## WHAT NEEDS TO BE DONE
Every record needs to be restated word for word.
========
@[simp] theorem State_shipPerformed_keeps (s : State) (o : PeerOp) :
    (State.shipPerformed s o).pending = s.pending ∧ (State.shipPerformed s o).ident = s.ident ∧ (State.shipPerformed s o).mem = s.mem := by
  unfold State.shipPerformed
  try dsimp only
  (repeat' split) <;> simp_all [apply_ite]

@[simp] theorem State_peerDone_keeps (s : State) (o : PeerOp) :
    (State.peerDone s o).pending = s.pending ∧ (State.peerDone s o).ident = s.ident ∧ (State.peerDone s o).mem = s.mem := by
  unfold State.peerDone
  try dsimp only
  (repeat' split) <;> simp_all [apply_ite]

@[simp] theorem State_flushOps_keeps (s : State) :
    (State.flushOps s).pending = s.pending ∧ (State.flushOps s).ident = s.ident ∧ (State.flushOps s).mem = s.mem := by
  unfold State.flushOps
  try dsimp only
  (repeat' split) <;> simp_all [apply_ite]

@[simp] theorem State_takeAnswers_keeps (s : State) :
    (State.takeAnswers s).pending = s.pending ∧ (State.takeAnswers s).ident = s.ident := by
  unfold State.takeAnswers
  try dsimp only
  (repeat' split) <;> simp_all [apply_ite]

@[simp] theorem State_runLines_keeps (s : State) (l : List Access) :
    (State.runLines s l).pending = s.pending ∧ (State.runLines s l).ident = s.ident := by
  unfold State.runLines
  try dsimp only
  (repeat' split) <;> simp_all [apply_ite]

@[simp] theorem State_servePeers_keeps (s : State) (z0 : Nat) :
    (State.servePeers s z0).pending = s.pending ∧ (State.servePeers s z0).ident = s.ident := by
  induction z0 generalizing s <;>
  (unfold State.servePeers; try dsimp only) <;> (repeat' split) <;> simp_all [apply_ite]

@[simp] theorem State_settlePeers_keeps (s : State) :
    (State.settlePeers s).pending = s.pending ∧ (State.settlePeers s).ident = s.ident := by
  unfold State.settlePeers
  try dsimp only
  (repeat' split) <;> simp_all [apply_ite]

@[simp] theorem State_startOp_keeps (s : State) (o : PeerOp) (l : List Access) :
    (State.startOp s o l).pending = s.pending ∧ (State.startOp s o l).ident = s.ident := by
  unfold State.startOp
  try dsimp only
  (repeat' split) <;> simp_all [apply_ite]

@[simp] theorem State_serveRd_keeps (s : State) (p : Packet) :
    (State.serveRd s p).pending = s.pending ∧ (State.serveRd s p).ident = s.ident := by
  unfold State.serveRd
  try dsimp only
  (repeat' split) <;> simp_all [apply_ite]

@[simp] theorem State_serveWr_keeps (s : State) (p : Packet) :
    (State.serveWr s p).pending = s.pending ∧ (State.serveWr s p).ident = s.ident := by
  unfold State.serveWr
  try dsimp only
  (repeat' split) <;> simp_all [apply_ite]

@[simp] theorem State_serveAtomic_keeps (s : State) (p : Packet) (w : Nat) (fetch : Bool) :
    (State.serveAtomic s p w fetch).pending = s.pending ∧ (State.serveAtomic s p w fetch).ident = s.ident := by
  unfold State.serveAtomic
  try dsimp only
  (repeat' split) <;> simp_all [apply_ite]

@[simp] theorem State_serveShip_keeps (s : State) (p : Packet) :
    (State.serveShip s p).pending = s.pending ∧ (State.serveShip s p).ident = s.ident := by
  unfold State.serveShip
  try dsimp only
  (repeat' split) <;> simp_all [apply_ite]

@[simp] theorem State_takeRelease_keeps (s : State) (home id round : Nat) :
    ((State.takeRelease s home id round).2).pending = s.pending ∧ ((State.takeRelease s home id round).2).ident = s.ident ∧ ((State.takeRelease s home id round).2).mem = s.mem := by
  unfold State.takeRelease
  try dsimp only
  (repeat' split) <;> simp_all [apply_ite]

@[simp] theorem routeReq_pending (s : State) (r : FabReq) (ended issue : Nat → State) (h : ∀ n, (ended n).pending = s.pending) (h' : ∀ n, (issue n).pending = s.pending) :
    (s.routeReq r ended issue).pending = s.pending := by
  unfold State.routeReq
  (repeat' split) <;> simp_all
@[simp] theorem routeReq_ident (s : State) (r : FabReq) (ended issue : Nat → State) (h : ∀ n, (ended n).ident = s.ident) (h' : ∀ n, (issue n).ident = s.ident) :
    (s.routeReq r ended issue).ident = s.ident := by
  unfold State.routeReq
  (repeat' split) <;> simp_all
@[simp] theorem routeReq_mem (s : State) (r : FabReq) (ended issue : Nat → State) (h : ∀ n, (ended n).mem = s.mem) (h' : ∀ n, (issue n).mem = s.mem) :
    (s.routeReq r ended issue).mem = s.mem := by
  unfold State.routeReq
  (repeat' split) <;> simp_all

@[simp] theorem State_sendOne_keeps (s : State) (user : FabUser) (ptype cls node addr hop : Nat) :
    (State.sendOne s user ptype cls node addr hop).pending = s.pending ∧ (State.sendOne s user ptype cls node addr hop).ident = s.ident ∧ (State.sendOne s user ptype cls node addr hop).mem = s.mem := by
  unfold State.sendOne
  try dsimp only
  (repeat' split) <;> simp_all [apply_ite]

@[simp] theorem State_releaseBarrier_keeps (s : State) (id : Nat) (b : Barrier) :
    (State.releaseBarrier s id b).pending = s.pending ∧ (State.releaseBarrier s id b).ident = s.ident ∧ (State.releaseBarrier s id b).mem = s.mem := by
  unfold State.releaseBarrier
  try dsimp only
  (repeat' split) <;> simp (disch := (intros; (repeat' split) <;> simp_all)) [apply_ite, *]

@[simp] theorem State_serveArrive_keeps (s : State) (p : Packet) :
    (State.serveArrive s p).pending = s.pending ∧ (State.serveArrive s p).ident = s.ident ∧ (State.serveArrive s p).mem = s.mem := by
  unfold State.serveArrive
  try dsimp only
  (repeat' split) <;> simp_all [apply_ite]

@[simp] theorem State_serveRelease_keeps (s : State) (p : Packet) :
    (State.serveRelease s p).pending = s.pending ∧ (State.serveRelease s p).ident = s.ident ∧ (State.serveRelease s p).mem = s.mem := by
  unfold State.serveRelease
  try dsimp only
  (repeat' split) <;> simp_all [apply_ite]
========
## ANSWER FOR THIS EXERCISE
@[simp] theorem State_shipPerformed_keeps (s : State) (o : PeerOp) :
    (State.shipPerformed s o).pending = s.pending ∧ (State.shipPerformed s o).ident = s.ident ∧ (State.shipPerformed s o).mem = s.mem := by
  unfold State.shipPerformed
  try dsimp only
  (repeat' split) <;> simp_all [apply_ite]

@[simp] theorem State_peerDone_keeps (s : State) (o : PeerOp) :
    (State.peerDone s o).pending = s.pending ∧ (State.peerDone s o).ident = s.ident ∧ (State.peerDone s o).mem = s.mem := by
  unfold State.peerDone
  try dsimp only
  (repeat' split) <;> simp_all [apply_ite]

@[simp] theorem State_flushOps_keeps (s : State) :
    (State.flushOps s).pending = s.pending ∧ (State.flushOps s).ident = s.ident ∧ (State.flushOps s).mem = s.mem := by
  unfold State.flushOps
  try dsimp only
  (repeat' split) <;> simp_all [apply_ite]

@[simp] theorem State_takeAnswers_keeps (s : State) :
    (State.takeAnswers s).pending = s.pending ∧ (State.takeAnswers s).ident = s.ident := by
  unfold State.takeAnswers
  try dsimp only
  (repeat' split) <;> simp_all [apply_ite]

@[simp] theorem State_runLines_keeps (s : State) (l : List Access) :
    (State.runLines s l).pending = s.pending ∧ (State.runLines s l).ident = s.ident := by
  unfold State.runLines
  try dsimp only
  (repeat' split) <;> simp_all [apply_ite]

@[simp] theorem State_servePeers_keeps (s : State) (z0 : Nat) :
    (State.servePeers s z0).pending = s.pending ∧ (State.servePeers s z0).ident = s.ident := by
  induction z0 generalizing s <;>
  (unfold State.servePeers; try dsimp only) <;> (repeat' split) <;> simp_all [apply_ite]

@[simp] theorem State_settlePeers_keeps (s : State) :
    (State.settlePeers s).pending = s.pending ∧ (State.settlePeers s).ident = s.ident := by
  unfold State.settlePeers
  try dsimp only
  (repeat' split) <;> simp_all [apply_ite]

@[simp] theorem State_startOp_keeps (s : State) (o : PeerOp) (l : List Access) :
    (State.startOp s o l).pending = s.pending ∧ (State.startOp s o l).ident = s.ident := by
  unfold State.startOp
  try dsimp only
  (repeat' split) <;> simp_all [apply_ite]

@[simp] theorem State_serveRd_keeps (s : State) (p : Packet) :
    (State.serveRd s p).pending = s.pending ∧ (State.serveRd s p).ident = s.ident := by
  unfold State.serveRd
  try dsimp only
  (repeat' split) <;> simp_all [apply_ite]

@[simp] theorem State_serveWr_keeps (s : State) (p : Packet) :
    (State.serveWr s p).pending = s.pending ∧ (State.serveWr s p).ident = s.ident := by
  unfold State.serveWr
  try dsimp only
  (repeat' split) <;> simp_all [apply_ite]

@[simp] theorem State_serveAtomic_keeps (s : State) (p : Packet) (w : Nat) (fetch : Bool) :
    (State.serveAtomic s p w fetch).pending = s.pending ∧ (State.serveAtomic s p w fetch).ident = s.ident := by
  unfold State.serveAtomic
  try dsimp only
  (repeat' split) <;> simp_all [apply_ite]

@[simp] theorem State_serveShip_keeps (s : State) (p : Packet) :
    (State.serveShip s p).pending = s.pending ∧ (State.serveShip s p).ident = s.ident := by
  unfold State.serveShip
  try dsimp only
  (repeat' split) <;> simp_all [apply_ite]

@[simp] theorem State_takeRelease_keeps (s : State) (home id round : Nat) :
    ((State.takeRelease s home id round).2).pending = s.pending ∧ ((State.takeRelease s home id round).2).ident = s.ident ∧ ((State.takeRelease s home id round).2).mem = s.mem := by
  unfold State.takeRelease
  try dsimp only
  (repeat' split) <;> simp_all [apply_ite]

@[simp] theorem routeReq_pending (s : State) (r : FabReq) (ended issue : Nat → State) (h : ∀ n, (ended n).pending = s.pending) (h' : ∀ n, (issue n).pending = s.pending) :
    (s.routeReq r ended issue).pending = s.pending := by
  unfold State.routeReq
  (repeat' split) <;> simp_all
@[simp] theorem routeReq_ident (s : State) (r : FabReq) (ended issue : Nat → State) (h : ∀ n, (ended n).ident = s.ident) (h' : ∀ n, (issue n).ident = s.ident) :
    (s.routeReq r ended issue).ident = s.ident := by
  unfold State.routeReq
  (repeat' split) <;> simp_all
@[simp] theorem routeReq_mem (s : State) (r : FabReq) (ended issue : Nat → State) (h : ∀ n, (ended n).mem = s.mem) (h' : ∀ n, (issue n).mem = s.mem) :
    (s.routeReq r ended issue).mem = s.mem := by
  unfold State.routeReq
  (repeat' split) <;> simp_all

@[simp] theorem State_sendOne_keeps (s : State) (user : FabUser) (ptype cls node addr hop : Nat) :
    (State.sendOne s user ptype cls node addr hop).pending = s.pending ∧ (State.sendOne s user ptype cls node addr hop).ident = s.ident ∧ (State.sendOne s user ptype cls node addr hop).mem = s.mem := by
  unfold State.sendOne
  try dsimp only
  (repeat' split) <;> simp_all [apply_ite]

@[simp] theorem State_releaseBarrier_keeps (s : State) (id : Nat) (b : Barrier) :
    (State.releaseBarrier s id b).pending = s.pending ∧ (State.releaseBarrier s id b).ident = s.ident ∧ (State.releaseBarrier s id b).mem = s.mem := by
  unfold State.releaseBarrier
  try dsimp only
  (repeat' split) <;> simp (disch := (intros; (repeat' split) <;> simp_all)) [apply_ite, *]

@[simp] theorem State_serveArrive_keeps (s : State) (p : Packet) :
    (State.serveArrive s p).pending = s.pending ∧ (State.serveArrive s p).ident = s.ident ∧ (State.serveArrive s p).mem = s.mem := by
  unfold State.serveArrive
  try dsimp only
  (repeat' split) <;> simp_all [apply_ite]

@[simp] theorem State_serveRelease_keeps (s : State) (p : Packet) :
    (State.serveRelease s p).pending = s.pending ∧ (State.serveRelease s p).ident = s.ident ∧ (State.serveRelease s p).mem = s.mem := by
  unfold State.serveRelease
  try dsimp only
  (repeat' split) <;> simp_all [apply_ite]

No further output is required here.